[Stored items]
◆ ◆ ◆ ◆
-- ==== Sys2Proof/Machine/Install.lean ====
section
/-! DEFINITION. Installing an image (R73, R111, R177, R182, R189, R194, R217, R290, R453) and the loader's way to it. -/

namespace Sys2Proof.Machine

open Sys2Proof

/-! ### What an image gives a tile -/

/-- The sections of a position: as patched for the device's own, as supplied for another. -/
def Image.of (m : Image) (position : Nat) : List Section := if position = m.position then m.sections else m.dir

/-- The bytes of a section of a position and tile; empty without one. -/
def Image.bytes (m : Image) (typ index position t : Nat) : List Byte :=
  ((sectionAt (m.of position) typ index position t).map Section.data).getD []

/-- The logical tiles of the image. -/
def Image.logicals (m : Image) : List Nat := List.range (m.rows * m.ltpr)

/-- The CAIRN_N in force: 0 stands for 64. -/
def Image.cairnEvery (m : Image) : Nat := if m.cairnN = 0 then 64 else m.cairnN

/-- The signal that a channel's grants raise: the toll semaphore of its sender's outbound port (log 13). -/
def Image.tollRefOf (m : Image) (sender : Nat) : W64 :=
  let p := sender / 2 ^ 48
  let t := bitsAt sender 47 40
  refLocal p t (ocOf (ocWord (m.bytes 6 0 p t) (bitsAt sender 35 32))).toll

/-- The lowest slot of a range that no earlier entry holds over an overlapping span (R217). -/
def freeSlot (base count : Nat) (taken : List (Nat × Crossing)) (e : Crossing) : Nat :=
  (((List.range count).map fun k => base + k).find? fun k =>
    !(taken.any fun x => decide (x.1 = k) && decide (x.2.write ≤ e.read) && decide (e.write ≤ x.2.read))).getD base

/-- Entries in the order of WRITE, section order kept among equals. -/
def insertCrossing (e : Crossing) : List Crossing → List Crossing
  | [] => [e]
  | x :: l => if x.write ≤ e.write then x :: insertCrossing e l else e :: x :: l
def sortCrossings (l : List Crossing) : List Crossing := l.foldl (fun acc e => insertCrossing e acc) []

/-- The slots of one group. -/
def groupSlots (base : Nat) (l : List Crossing) : List (Nat × Crossing) :=
  (sortCrossings l).foldl (fun acc e => acc ++ [(freeSlot base (peakOf l) acc e, e)]) []

/-- The slots of one direction: a range for each group, in ascending ANCHOR. -/
def directionSlots (l : List Crossing) (dir : Nat) : List (Nat × Crossing) :=
  ((groupsOf l dir).foldl (fun (acc : Nat × List (Nat × Crossing)) g =>
    (acc.1 + peakOf g, acc.2 ++ groupSlots acc.1 g)) (0, [])).2

/-- The boundary sequencer of a tile. -/
def Image.crossingsFor (m : Image) (l : Nat) : List SeqEntry :=
  (List.range 7).flatMap fun pair =>
    let entries := crossingsOf (m.bytes 0xB pair m.position 0xFFFF)
    (List.range 2).flatMap fun dir => (directionSlots entries dir).flatMap fun x =>
      (if x.2.ptile = l then [⟨pair, dir, x.1, true, x.2.write, x.2.anchor, none⟩] else []) ++
      (if x.2.ctile = l then [⟨pair, dir, x.1, false, x.2.read, x.2.anchor, none⟩] else [])

/-- The semaphores, ports, channels and watchdog limit of a logical tile. -/
def Image.portsFor (m : Image) (l : Nat) : Tile :=
  let sems := m.bytes 5 0 m.position l
  let ports := m.bytes 6 0 m.position l
  { hash := m.hash, wdogLimit := BitVec.ofNat 6 m.wdog,
    rtarget := BitVec.ofNat 64 (leAt sems 128 8),
    sems := if sems = [] then [] else (List.range 64).map fun i => (i, { value := semInit sems i }),
    bp := if ports = [] then [] else (List.range 8).map fun p => (p, bpOf (bpWord ports p)),
    ch := if ports = [] then [] else (List.range 16).map fun c =>
      (c, { chOf (chWord ports c) (senderOf ports c) with tollRef := m.tollRefOf (senderOf ports c) }),
    oc := if ports = [] then [] else (List.range 16).map fun o => (o, ocOf (ocWord ports o)),
    crossings := m.crossingsFor l }

/-- A logical tile as step 7 of R189 leaves it. -/
def Image.tileFor (m : Image) (l : Nat) : Tile :=
  let t0 := m.portsFor l
  let t1 : Tile :=
    { t0 with
      curves := (sectionsAt m.sections 3 m.position l).foldl (fun c x => SMap.set c x.index x.data) [],
      spad := (sectionsAt m.sections 4 m.position l).foldl
        (fun sp x => sp.write (leAt x.data 0 8) ((x.data.drop 8).map fun b => (b, false))) {} }
  (t1.fillHalf 0 (m.bytes 1 0 m.position l)).fillHalf 1 (m.bytes 1 1 m.position l)

/-! ### Global semaphores (R177, R182) -/

/-- The belay ports, on every position, that are bound to a belay of this one. -/
def Image.portRefs (m : Image) : List (Nat × PortRef) :=
  (List.range m.positions).flatMap fun p => m.logicals.flatMap fun t => (List.range 8).filterMap fun k =>
    let b := bpOf (bpWord (m.bytes 6 0 p t) k)
    if b.valid ∧ b.chip = m.position then some (b.index, ⟨p, t, k⟩) else none

def Image.gsemsFor (m : Image) : SMap GSem :=
  let d := m.bytes 7 0 m.position 0xFFFF
  let refs := m.portRefs
  if d = [] then []
  else (List.range 4096).filterMap fun n =>
    let g := gsOf d n
    if g.mode = .unused then none
    else some (n, { g with ports := (refs.filter fun x => decide (x.1 = n)).map Prod.snd })

/-! ### The program's state for a run that begins at a counter (R193, R345) -/

/-- A bound queue pair that a restart finds BROKEN is ready again (R420). -/
def Qp.mend (q : Qp) : Qp := if q.st = .broken then { q with st := .ready } else q

/-- The image's tiles, semaphores, ports and channels, and the counts of a step counter. A BROKEN record that has come for
the run before has no effect (R169). -/
def State.placeProgram (s : State) (m : Image) (k : W64) : State :=
  let limited := (List.range 200).foldl (fun s n => s.setTile n { Tile.reset with wdogLimit := BitVec.ofNat 6 m.wdog }) s
  let s1 := (m.logicals.zip s.tileMap).foldl (fun s x => s.setTile x.2 (m.tileFor x.1)) limited
  { s1 with
    gs := m.gsemsFor,
    redSeq := seqStart s1.reds k.toNat,
    redBlocks := [], redHeld := [], updDone := [], updTag := [],
    senders := s1.senders.map fun x => (x.1, { x.2 with w := 0, seq := 0 }),
    qps := s1.qps.map fun x => (x.1, x.2.mend),
    step := k, arrived := false, bcTag := 0, stepReleases := 0, reports := [], reportsNext := [],
    delivered := s1.delivered.filter fun r => match r.body with
      | .broken _ _ _ => false
      | _ => true }

/-! ### Step 7 of R189 -/

/-- The block resets of a load: every tile, and the depots' program state; what is under way between them is lost. -/
def State.loadResets (s : State) : State :=
  let s1 := (s.blockResetAll ((List.range 200).map fun n => ⟨1, n⟩)).blockResetAll ((List.range 4).map fun d => ⟨3, d⟩)
  { (s1.clearGsems 3072 1024) with sigDiscards := 0, net := [], delivered := s1.delivered.filter fun r => r.dyn }

/-- The initial HBM data. -/
def State.placeHbm (s : State) (m : Image) : State :=
  (m.sections.filter fun x => x.applies m.position && decide (x.typ = 8)).foldl
    (fun s x => s.hbmWrite (leAt x.data 0 8) ((x.data.drop 8).map fun b => (b, false)) false) s

/-- A Caravan port takes the timetables of an image: none is in use before the start, and the port is not in open mode
(R193, R271, R290). -/
def CvPort.install (x : CvPort) (d : List Byte) : CvPort :=
  { x with
    queues := [], offers := [], reorder := x.reorder.filter fun w => w.entry.isNone,
    groups := x.groups.filter fun g => decide (g.1 = 256), wraps := [],
    qtab := if d = [] then [] else queuesOf d, tables := if d = [] then [] else ttablesOf d,
    cur := none, prepared := none, previous := none, prevOpen := false, alt := 0, tbl := 0, open_ := false }

def State.installPorts (s : State) (m : Image) : State :=
  let s1 := (List.range 16).foldl (fun s p => s.modPort p fun x => x.install (m.bytes 0xA p m.position 0xFFFF)) s
  { s1 with cv := { s1.cv with
      alt := 0, tbl := 0, open_ := false, epoch := 0, pending := none, waiting := [], seen := [], switchLeg := none,
      synced := false, primary := 1 } }

/-- What TABLES_DIGEST covers (R453). -/
def Image.tableBytes (m : Image) : List Byte :=
  ((List.range 16).flatMap fun k => m.bytes 2 (16 + k) m.position 0xFFFF) ++
    m.logicals.flatMap fun l => (List.range 16).flatMap fun c =>
      let d := m.bytes 3 c m.position l
      if d = [] then List.replicate 4112 0 else d

/-- What TIMETABLE_DIGEST covers (R453). -/
def Image.timetableBytes (m : Image) : List Byte :=
  m.bytes 9 0 m.position 0xFFFF ++ (List.range 16).flatMap fun p => m.bytes 0xA p m.position 0xFFFF

/-- The measurements of an installed image (R452), and the run chain cleared (R465). -/
def State.measure (s : State) (m : Image) : State :=
  { s with sec := { s.sec with
      tablesDigest := sha384 m.tableBytes, timetableDigest := sha384 m.timetableBytes,
      runChain := List.replicate 48 0, runFirst := 0, runLast := 0, ring := [], chains := [], segments := [],
      truncated := false, runOpen := false, folded := true, spareChain := none, build := none } }

/-- The descriptors and tables of an image. -/
def State.installTables (s : State) (m : Image) : State :=
  let at_ (typ : Nat) : List Byte := m.bytes typ 0 m.position 0xFFFF
  { s with
    formats := (List.range 16).filterMap fun k =>
      let d := m.bytes 2 (16 + k) m.position 0xFFFF
      if d = [] then none else some (16 + k, d),
    chipmap := chipMapOf (at_ 9) m.positions,
    reds := if at_ 0xD = [] then [] else redsOf (at_ 0xD),
    upds := if at_ 0xC = [] then [] else updDescsOf (at_ 0xC),
    groups := if at_ 0xC = [] then [] else updGroupsOf (at_ 0xC),
    scheds := if at_ 0xC = [] then [] else schedsOf (at_ 0xC),
    outputs := if at_ 0xE = [] then [] else outsOf (at_ 0xE) }

/-- The image is installed, with HBM_INIT data; the step counter becomes `k`. -/
def State.install (s : State) (m : Image) (tileMap : List Nat) (k : W64) : State :=
  let s1 := s.loadResets
  let s2 := (({ s1 with image := some m, tileMap := tileMap }).installTables m).installPorts m
  let s3 := ((s2.placeProgram m k).placeHbm m).measure m
  { s3 with loadCode := 0, loadWhere := 0, rowsDue := [], faultsOut := [], reportsOut := [] }

/-! ### The loader (R189) -/

/-- The first unit of the image region that reads poisoned, as a byte offset in the image. -/
def badUnit (l : List (Byte × Bool)) : Option Nat := (l.findIdx? fun x => x.2).map fun i => i / 64 * 64

/-- Steps 2 to 6 on the bytes of the image region: the image and its tile map, or the refusal. -/
def loadCheck (fuses : Fuses) (raw : List (Byte × Bool)) (position base size : Nat) (bind : List W64) (repair : List Nat) :
    Except Refuse (Image × List Nat) :=
  let b := raw.map Prod.fst
  let man := manifestOf b
  let dir := directoryOf b man.sections
  match firstOf [(badUnit raw).map fun o => { code := 0x16, loc := o }, manifestCheck b man size,
      capacityCheck man position fuses.clsM] with
  | some r => .error r
  | none =>
    match firstOf [directoryCheck b man dir, relocationCheck fuses.present repair man, bindingCheck dir position bind] with
    | some r => .error r
    | none =>
      match patched dir position bind with
      | .error r => .error r
      | .ok secs =>
        match (Checked.mk b man dir secs position bind).verify with
        | some r => .error r
        | none =>
          .ok ({ position := position, base := base, size := size, rows := man.rows, ltpr := man.ltpr,
                 positions := man.positions, seed := man.seed, relax := man.relax, clsM := man.clsM, hash := man.hash,
                 stepBelay := man.stepBelay, cairnN := man.cairnN, wdog := man.wdog, dir := dir, sections := secs,
                 bind := bind, repair := repair, imageDigest := sha384 b,
                 bindingDigest := sha384 (bind.flatMap fun v => leBytes 8 v.toNat) },
               tileMapOf fuses.present repair man)

/-- The loader's read of the image region: detections mark no step. -/
def State.readRegion (s : State) (base size : Nat) : State × List (Byte × Bool) :=
  (s.hbmTouch base size false, s.hbmBytes base size)

/-- A load of a position: the refusal in the load registers, or the image installed. -/
def State.loadImage (s : State) (position base size : Nat) (bind : List W64) (repair : List Nat) (k : W64) :
    State × Option Refuse :=
  let (s1, raw) := s.readRegion base size
  match loadCheck s1.fuses raw position base size bind repair with
  | .error r => ({ s1 with loadCode := r.code, loadWhere := r.word }, some r)
  | .ok (m, tiles) => (s1.install m tiles k, none)

/-- Whether step 7 of this load fails (R189, R433; log 80). -/
def State.stepSeven (s : State) : Bool × State := (Config.loadFails s.freeCtr, { s with freeCtr := s.freeCtr + 1 })

end Sys2Proof.Machine
end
◆ ◆ ◆ ◆
-- Task prompt --
Repeat exactly the lines above from the one with "def Image.of (m" up to and including the one with "def Image.cairnEvery (m". No other line belongs in the reply.

-- Exercise answer --
def Image.of (m : Image) (position : Nat) : List Section := if position = m.position then m.sections else m.dir

/-- The bytes of a section of a position and tile; empty without one. -/
def Image.bytes (m : Image) (typ index position t : Nat) : List Byte :=
  ((sectionAt (m.of position) typ index position t).map Section.data).getD []

/-- The logical tiles of the image. -/
def Image.logicals (m : Image) : List Nat := List.range (m.rows * m.ltpr)

/-- The CAIRN_N in force: 0 stands for 64. -/
def Image.cairnEvery (m : Image) : Nat := if m.cairnN = 0 then 64 else m.cairnN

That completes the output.